Она не раздевается, она всегда мимоходом. Я сижу в углу за столом и боюсь вылезти. Я стыжусь своей неуклюжести, своих разбитых, безобразных ботинок, своих дешевых, мятых брюк. Терзаемый непреодолимой, до немоты, стеснительностью, я неприятен сам себе. Мне хочется быть умным, говорить интересно, двигаться по комнате красиво и ловко, чтобы Саша слышала и видела только меня. А я не могу связать и двух слов, и мыслей у меня необыкновенных нет. Давно не стриженный, угрюмый, молчаливый, я торчу в углу дурак дураком, и язык у меня словно прилип к небу. Саша почти не замечает меня.
А если бы она заглянула ко мне в душу, она бы поняла, что в ней живет невообразимая любовь. Но пусть, пусть не замечает! Спохватится, да поздно будет. Еще пожалеет, что ничего не видела.
Я завидую Марии, которая смеется, о чем-то болтает, чувствует себя свободно.
Прост и сдержан Шура, он ласково усмехается. А Сашка Сокол, сунув одну руку в карман плаща, взмахивая другой, читает написанное для Марии новое стихотворение:
Луна мне сонно щурится,
Чуть освещая даль,
Под листопадом, улицей
Ведет меня печаль.
У окон милых исстари
Стою один непрошеный,
Чтобы украдкой высмотреть
Ушедшую, хорошую!
Мне нравятся ее стихи. Я слушал бы их без конца.
— Дурная! — Мария смеется. — Чего ты придумываешь? Девка ты и есть девка. Ну, чего хорошего в этом твоем чубе, в папиросе, в кепке? Срамота!
И правда, у Саши очень девичьи, пухлые губы, и серые глаза девичьи, а особенно руки — узкие, с длинными пальцами, красивые.
Смеясь глазами — я никогда не видел, чтобы так веселились, смеялись у кого-нибудь глаза, — она опять поднимает руку, говорит: «Привет», поворачивается на каблуках и убегает.
И опять дробно стучат сбегающие по ступеням сапожки, ахает калитка, мимо окон проносится Сашка Сокол. Ее движения ловкие, быстрые, четкие.
Я сижу, сгорбившись, будто потерял все дорогое мне.
— Выкобенивается чего-то! С придурью девка, — говорит Мария.

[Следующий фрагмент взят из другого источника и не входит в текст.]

-- ==== Sys2Proof/Tests/Slice0.lean ====
section
/-!
SUPPORT. Small tests: ill-formed operands refused, words written out from the spec's encodings, results of single operations
computed by hand from the rules, and for every statement with hypotheses a state and operands that meet them.
-/

set_option linter.all false
set_option maxRecDepth 4000
set_option Elab.async false

namespace Sys2Proof.Tests

open Sys2Proof Sys2Proof.Machine

/-! ## Ill-formed operands (R19, reason 5) -/

/-- One ill-formed term for each check of `Instr.wf`, and its well-formed neighbour. -/
theorem test_wf_smoke :
    (Instr.csrd 1#4 0x004#12).wf = false ∧ (Instr.csrd 1#4 0x003#12).wf = true ∧
    (Instr.csrd 1#4 0x820#12).wf = false ∧ (Instr.csrd 1#4 0x81F#12).wf = true ∧
    (Instr.csrw 0x003#12 (.reg 1#4)).wf = false ∧ (Instr.csrw 0x013#12 (.reg 1#4)).wf = true ∧
    (Instr.csrs 0x100#12 (.reg 1#4)).wf = false ∧ (Instr.csrc 0x805#12 (.reg 1#4)).wf = false ∧
    (Instr.srtCeA 0#4 6#3 0#3).wf = false ∧ (Instr.srtCeA 0#4 5#3 5#3).wf = true ∧
    (Instr.srtCeD 0#4 0#3 6#3).wf = false ∧
    (Instr.cvt 0#5 1#5 0#4 0#2).wf = false ∧ (Instr.cvt 0#5 1#5 8#4 0#2).wf = false ∧ (Instr.cvt 0#5 1#5 7#4 3#2).wf = true ∧
    (Instr.cvtSx 0#5 1#5 3#2 0#4).wf = false ∧
    (Instr.mxLd 0#2 0#3 0#4 none).wf = false ∧ (Instr.mxLd 0#2 0#3 11#4 none).wf = false ∧
    (Instr.mxLd 1#2 0#3 1#4 none).wf = false ∧ (Instr.mxLd 2#2 0#3 1#4 none).wf = true ∧
    (Instr.mxLdT 3#2 0#3 1#4 none).wf = false ∧ (Instr.mxLdr 0#2 0#3 12#4 0#3 false none).wf = false ∧
    (Instr.mxRun 0#3 0#2 3#2 0#5).wf = false ∧ (Instr.mxRunSet 0#3 0#2 3#2 0#5).wf = false ∧ (Instr.mxRun 7#3 3#2 2#2 31#5).wf = true ∧
    (Instr.fdA 0#3 0#2 12#4).wf = false ∧ (Instr.fdAMc 0#3 0#2 15#4 0#3 0#3).wf = false ∧ (Instr.fdAr 0#3 0#2 12#4 0#3).wf = false ∧
    (Instr.fdWin 0#3 1#3 0#2 12#4 0#3).wf = false ∧ (Instr.fdTap 0#3 1#3 0#2 12#4 0#3).wf = false ∧ (Instr.fdA 0#3 0#2 11#4).wf = true ∧
    (Instr.drain 6#3 0#3 0#3 0#3 0#4).wf = false ∧ (Instr.drain 5#3 0#3 0#3 0#3 0#4).wf = true := by
  decide

/-! ## Words, bit by bit -/

/-- The loop word of Fragment 1, as R18's worked example prints it: `+step(a0) st.d s1, a0, 0 | add s1, s1, 3`. -/
theorem test_decode_fragment_word :
    (decodeWord false 0x000000400010847000000000B080000000000000000000000000000000000000#256).toOption.map (fun w => (w.step, w.mark, w.yld, w.slots.map (·.op))) =
      some (1#8, false, false, [.add 1#5 1#5 (.imm 3#5), .nop, .stD 1#5 0#3 (.imm 0#8), .nop, .nop, .nop, .nop, .nop]) := by
  decide +kernel

/-- Its bytes 18, 19, 24, 25, 26 and 28, as the same example lists them, and no other that is not zero. -/
theorem test_fragment_word_bytes :
    ((bytesOfWord 0x000000400010847000000000B080000000000000000000000000000000000000#256).zipIdx.filter fun p => decide (p.1 ≠ 0#8)) =
      [(0x80#8, 18), (0xB0#8, 19), (0x70#8, 24), (0x84#8, 25), (0x10#8, 26), (0x40#8, 28)] := by
  decide +kernel

/-- S slot (R18, R87, R93, R101): guard, opcode, then the operand fields. -/
theorem test_decode_S :
    decSlot .S (0b0000#4 ++ 0x02#8 ++ (0b11111#5 ++ 0b00001#5 ++ 0b00010#5 ++ 0b0#1)) none = .ok ⟨0#4, .sub 31#5 1#5 (.reg 2#5)⟩ ∧
    decSlot .S (0b0011#4 ++ 0x01#8 ++ (0b00011#5 ++ 0b00100#5 ++ 0b00000#5 ++ 0b1#1)) (some 0xFFFFFFF#28) =
      .ok ⟨3#4, .add 3#5 4#5 (.ext 0xFFFFFFF#28)⟩ ∧
    decSlot .S (0b0000#4 ++ 0x15#8 ++ (0b00100#5 ++ 0b00001#5 ++ 0b11111#5 ++ 0b1#1)) none = .ok ⟨0#4, .cmpEq 2#3 1#5 (.imm 31#5)⟩ ∧
    decSlot .S (0b0000#4 ++ 0x1B#8 ++ (0b0110#4 ++ 0b0001#4 ++ 0b1111#4 ++ 0b0000#4)) none = .ok ⟨0#4, .pand 3#3 1#4 15#4⟩ ∧
    decSlot .S (0b0000#4 ++ 0x2B#8 ++ (0b1#1 ++ 0b00#2 ++ 0b00111#5 ++ 0b00000011#8)) none = .ok ⟨0#4, .loopS true 7#5 3#8⟩ ∧
    decSlot .S (0b0000#4 ++ 0x15#8 ++ (0b00101#5 ++ 0b00001#5 ++ 0b11111#5 ++ 0b1#1)) none = .error 5 := by
  decide

/-- K slot (R170, R171). -/
theorem test_decode_K :
    decSlot .K (0b0000#4 ++ 0x04#8 ++ (0b00101#5 ++ 0b11111111111#11)) none = .ok ⟨0#4, .srtIota 5#5 2047#11⟩ ∧
    decSlot .K (0b0000#4 ++ 0x05#8 ++ (0b00110#5 ++ 0b101#3 ++ 0b010#3 ++ 0b00000#5)) none = .ok ⟨0#4, .srtCeA 3#4 5#3 2#3⟩ ∧
    decSlot .K (0b0000#4 ++ 0x06#8 ++ (0b00110#5 ++ 0b110#3 ++ 0b010#3 ++ 0b00000#5)) none = .error 5 ∧
    decSlot .K (0b0000#4 ++ 0x05#8 ++ (0b00111#5 ++ 0b101#3 ++ 0b010#3 ++ 0b00000#5)) none = .error 5 := by
  decide

/-- L slot (R18, R122, R124, R125). -/
theorem test_decode_L :
    decSlot .L (0b0000#4 ++ 0x07#8 ++ (0b01010#5 ++ 0b011#3 ++ 0b11111111#8)) none = .ok ⟨0#4, .ldD 10#5 3#3 (.imm 255#8)⟩ ∧
    decSlot .L (0b0001#4 ++ 0x08#8 ++ (0b01010#5 ++ 0b011#3 ++ 0b00000000#8)) (some 1#28) = .ok ⟨1#4, .stB 10#5 3#3 (.ext 1#28)⟩ ∧
    decSlot .L (0b0000#4 ++ 0x17#8 ++ (0b00001#5 ++ 0b010#3 ++ 0b10#2 ++ 0b000011#6)) none = .ok ⟨0#4, .ldVBcast 1#5 2#3 2#2 (.imm 3#6)⟩ ∧
    decSlot .L (0b0000#4 ++ 0x18#8 ++ (0b00001#5 ++ 0b010#3 ++ 0b00100#5 ++ 0b1#1 ++ 0b11#2)) none =
      .ok ⟨0#4, .ldVx 1#5 2#3 4#5 true 3#2 none⟩ ∧
    decSlot .L (0b0000#4 ++ 0x1B#8 ++ (0b00001#5 ++ 0b010#3 ++ 0b00100#5 ++ 0b111#3)) none = .ok ⟨0#4, .stVx 1#5 2#3 4#5 7#3 none⟩ := by
  decide

/-- V slot (R153, R154, R158, R164). -/
theorem test_decode_V :
    decSlot .V (0b0000#4 ++ 0x01#8 ++ (0b0#1 ++ 0b00001#5 ++ 0b00010#5 ++ 0b11111#5)) none = .ok ⟨0#4, .vaddF32 (.plain 1#5 2#5 31#5)⟩ ∧
    decSlot .V (0b0000#4 ++ 0x0C#8 ++ (0b1#1 ++ 0b00001#5 ++ 0b00010#5 ++ 0b111#3 ++ 0b11#2)) none =
      .ok ⟨0#4, .vfmaBf16 (.masked 1#5 2#5 7#3 3#2)⟩ ∧
    decSlot .V (0b0000#4 ++ 0x08#8 ++ (0b0#1 ++ 0b00001#5 ++ 0b00010#5 ++ 0b00000#5)) none = .ok ⟨0#4, .vnegF32 (.plain 1#5 2#5)⟩ ∧
    decSlot .V (0b0000#4 ++ 0x23#8 ++ (0b00110#5 ++ 0b00010#5 ++ 0b101#3 ++ 0b000#3)) none = .ok ⟨0#4, .vredAddF32 6#5 2#5 5#3⟩ ∧
    decSlot .V (0b0000#4 ++ 0x32#8 ++ (0b00110#5 ++ 0b00010#5 ++ 0b0011#4 ++ 0b01#2)) none = .ok ⟨0#4, .cvt 6#5 2#5 3#4 1#2⟩ ∧
    decSlot .V (0b0000#4 ++ 0x32#8 ++ (0b00110#5 ++ 0b00010#5 ++ 0b1000#4 ++ 0b01#2)) none = .error 5 := by
  decide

— Ничего не с придурью, — зло бурчу я.
— Да ты чего это, Мария! — поддерживает меня и Шура. — Хорошая, современная девчина. Умница! Стихами бредит. И не какая-нибудь кисейная мещаночка, а бой-девка. Такая будет делами ворочать.
С равнодушным видом я надеваю пальто, выхожу из комнаты и, едва закрываю дверь, гремлю по лестнице вниз, выскакиваю на улицу, вглядываюсь в ту сторону, куда унеслась Сашка Сокол. Но ее уже нет, как будто она приснилась мне.
Сыплется желтая листва, катится по дороге. Все тревожно шуршит, трепещет, бьется. Хлынул крупный снег. Сразу и снегопад, и листопад. Густо летят, кружатся белые хлопья и желтая листва, только на малине еще крепко держатся свежие, зеленые листья, и снег ложится на них пластами. Стволики у малины будто озябли, они красные, как лапки голубя.
Смеркается. А в душе такое, что невозможно сидеть дома. Она рвется куда-то. Так бы и пошел, и пошел к мокрым красноватым опушкам осинников, к опавшей листве, сырой от дождей и туманов, липнущей к ботинкам, и никогда бы не вернулся сюда. Лишь бы встречать ветер, леса, реки, зори.
И — ее.
Я бегу до угла. Ветер треплет волосы, обдает лицо снегом.
Но я люблю осень. В ней есть что-то прощальное, что заставляет писать стихи.
Луна мне сонно щурится,
Чуть освещая даль.
Под листопадом, улицей
Ведет меня печаль,—
бормочу я. И удивляюсь, что стихотворение сразу отпечаталось в памяти.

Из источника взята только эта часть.